无法弄清楚在给定情况下如何在输出中编程

Question

So, I'm working on an assignment for my intro to computer science class. The assignment is as follows.

There is an organism whose population can be determined according to the following rules:

The organism requires at least one other organism to propagate. Thus, if the population goes to 1, then the organism will become extinct in one time cycle (eg one breeding season). In an unusual turn of events, an even number of organisms is not a good thing. The organisms will form pairs and from each pair, only one organism will survive If there are an odd number of organisms and this number is greater than 1 (eg, 3,5,7,9,…), then this is good for population growth. The organisms cannot pair up and in one time cycle, each organism will produce 2 other organisms. In addition, one other organism will be created. (As an example, let us say there are 3 organisms. Since 3 is an odd number greater than 1, in one time cycle, each of the 3 organisms will produce 2 others. This yields 6 additional organisms. Furthermore, there is one more organism produced so the total will be 10 organisms, 3 originals, 6 produced by the 3, and then 1 more.)

A: Write a program that tests initial populations from 1 to 100,000. Find all populations that do not eventually become extinct.

Write your answer here:

B: Find the value of the initial population that eventually goes extinct but that has the largest number of time cycles before it does.

Write your answer here:

The general idea of what I have so far is (lacking sytanx) is this with P representing the population

int generations = 0;

{

if (P is odd) //I'll use a modulus modifier to divide by two and if the result is not 0 then I'll know it's odd

P = 3P + 1

else

P = 1/2 P

generations = generations + 1

}

The problem for me is that I'm uncertain how to tell what numbers will not go extinct or how to figure out which population takes the longest time to go extinct. Any suggestions would be helpful.

Answer 1

Basically what you want to do is this: wrap your code into a while-loop that exits if either P==1 or generations > someMaxValue.

Wrap this construct into a for-loop that counts from 1 to 100,000 and uses this count to set the initial P.

If you always store the generations after your while-loop (eg into an array) you can then search for the greatest element in the array.

Answer 2

This problem can actually be harder than it looks at the first sight. First, you should use memorization to speed things up - for example, with 3 you get 3 -> 10 -> 5 -> 16 -> 8 -> 4 -> 2 -> 1 -> 0, so you know the answer for all those numbers as well (note that every power of 2 will extinct).

But as pointed out by @Jerry, the problem is with the generations which eventually do not extinct - it will be difficult to say when to actually stop.

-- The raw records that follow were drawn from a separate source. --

/-- The privilege check of TBL_INSERT, TBL_DELETE and TBL_SEARCH; `entry` holds the entry words of an insertion. -/
def tcPriv (c : Cmd) (entry : List Word) (s : State) (p : Priv) : Option (Nat × Word × Word) :=
  let t := tcTable c
  let i := tcIndex c
  match p with
  | .tenant _ =>
    if !tenantTable t then some (0x05, 0, 0)
    else if tblIndexed t && !s.indexOwned p t i then some (0x07, 0, toWord i)
    else if entry.isEmpty then none
    else if t = 0x11 then
      let w := nth entry 0 0
      if !p.owns (fld w 37 32) then some (0x07, w, toWord i)
      else if bitOf w 44 then
        if p.owns (s.treeOwner (fld w 22 16)) then none else some (0x07, w, toWord (fld w 22 16))
      else if p.owns (s.onuOwner (fld w 15 0)) then none
      else some (0x07, w, toWord (fld w 15 0))
    else if t = 4 ∧ !p.owns (flowOwner entry) then some (0x07, nth entry 2 0, toWord (flowHandle entry))
    else if t = 4 then
      match flowQueue entry with
      | some h => if p.owns (s.dqOwner h) then none else some (0x07, nth entry 1 0, toWord h)
      | none => none
    else none
  | _ => none

/-- An entry found by its key belongs to the privilege (R85). -/
def foundOwned (p : Priv) (t : Nat) (ws : List Word) : Bool := t != 4 || p.owns (flowOwner ws)

/-- The entry of table `t` may be shown to the privilege in a walk (R102). -/
def State.walkOwned (s : State) (p : Priv) (t idx : Nat) (ws : List Word) : Bool :=
  if t = 4 then p.owns (flowOwner ws)
  else if t = 0x11 then p.owns (fld (nth ws 0 0) 37 32)
  else if t = 0x13 then p.owns (s.allocOwner idx)
  else true

/-- TBL_INSERT and TBL_DELETE on tables 0x10 to 0x13 are not legal in WEIR. -/
def tcLegal (t : Nat) (s : State) : Bool := legalUp s && !(s.mode == .weir && tblIndexed t)

/-! ### TBL_INSERT -/

/-- A MAC entry from the host: HIT and AGE are the device's (R367). -/
def State.hostMac (s : State) (ws : List Word) (old : Option (List Word)) : List Word × State :=
  let m := maskOf 45 43
  match old with
  | some o => ([nth ws 0 0, nth ws 1 0, merge (nth ws 2 0) m (nth o 2 0)], s)
  | none => ([nth ws 0 0, nth ws 1 0, merge (nth ws 2 0) m s.freeWord], s.drew)

/-- The entry words as the table takes them. -/
def State.hostEntry (s : State) (t : Nat) (ws : List Word) (old : Option (List Word)) : List Word × State :=
  if t = 1 then s.hostMac ws old else (ws, s)

/-- Rewrite a present entry in place, in every valid copy (R98, R368, R372). -/
def State.replaceEntry (s : State) (t : Nat) (old ws : List Word) : State :=
  let (ws, s) := s.hostEntry t ws (some old)
  let s := s.eachCopy t (entryKey t old) (fun _ => ws)
  if t = 1 ∧ (macStatic old, macPort old) ≠ (macStatic ws, macPort ws) then
    let s := if macStatic old then s else s.learnedDown (macPort old)
    if macStatic ws then s else s.learnedUp (macPort ws)
  else s

/-- A command that changes table `t` is in execution (R97). -/
def Work.changes (t : Nat) : Work → Bool
  | .insert i _ => i.table == t
  | .delete u _ => u == t
  | .flush _ _ _ _ => t == 1
  | .stage u _ _ _ _ _ => u == t
  | _ => false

The only chance is that there will (always) be a recurrence (number of organisms you already passed once when examining the current number of organisms), then you can say for sure that the organisms will not extinct.

Edit: I hacked a solution quickly and if it is correct, you are lucky - every population between 1-100,000 seems to eventually extinct (as my program terminated so I didn't actually need to check for recurrences). Will not give you the solution for now so that you can try by yourself and learn, but according to my program the largest number of cycles is 351 (and the number is close to 3/4 of the range). According to the google search for Collatz conjecture, that is a correct number (they say 350 to go to population of 1, where I'm adding one extra cycle to 0), also the initial population number agrees.

One additional hint: Check for integer overflow, and use 64-bit integer (unsigned __int64, unsigned long long) to calculate the population growth, as with 32-bit unsignet int, there is already an overflow in the range of 1-100,000 (the population can indeed grow much higher intermediately) - that was a problem in my initial solution, although it did not change the result. With 64-bit ints I was able to calculate up to 100,000,000 in relatively decent time (didn't try more; optimized release MSVC build), for that I had to limit the memo table to first 80,000,000 items to not go out of memory (compiled in 32-bit with LARGEADDRESSAWARE to be able to use up to 4 GB of memory - when compiled 64-bit the table could of course be larger).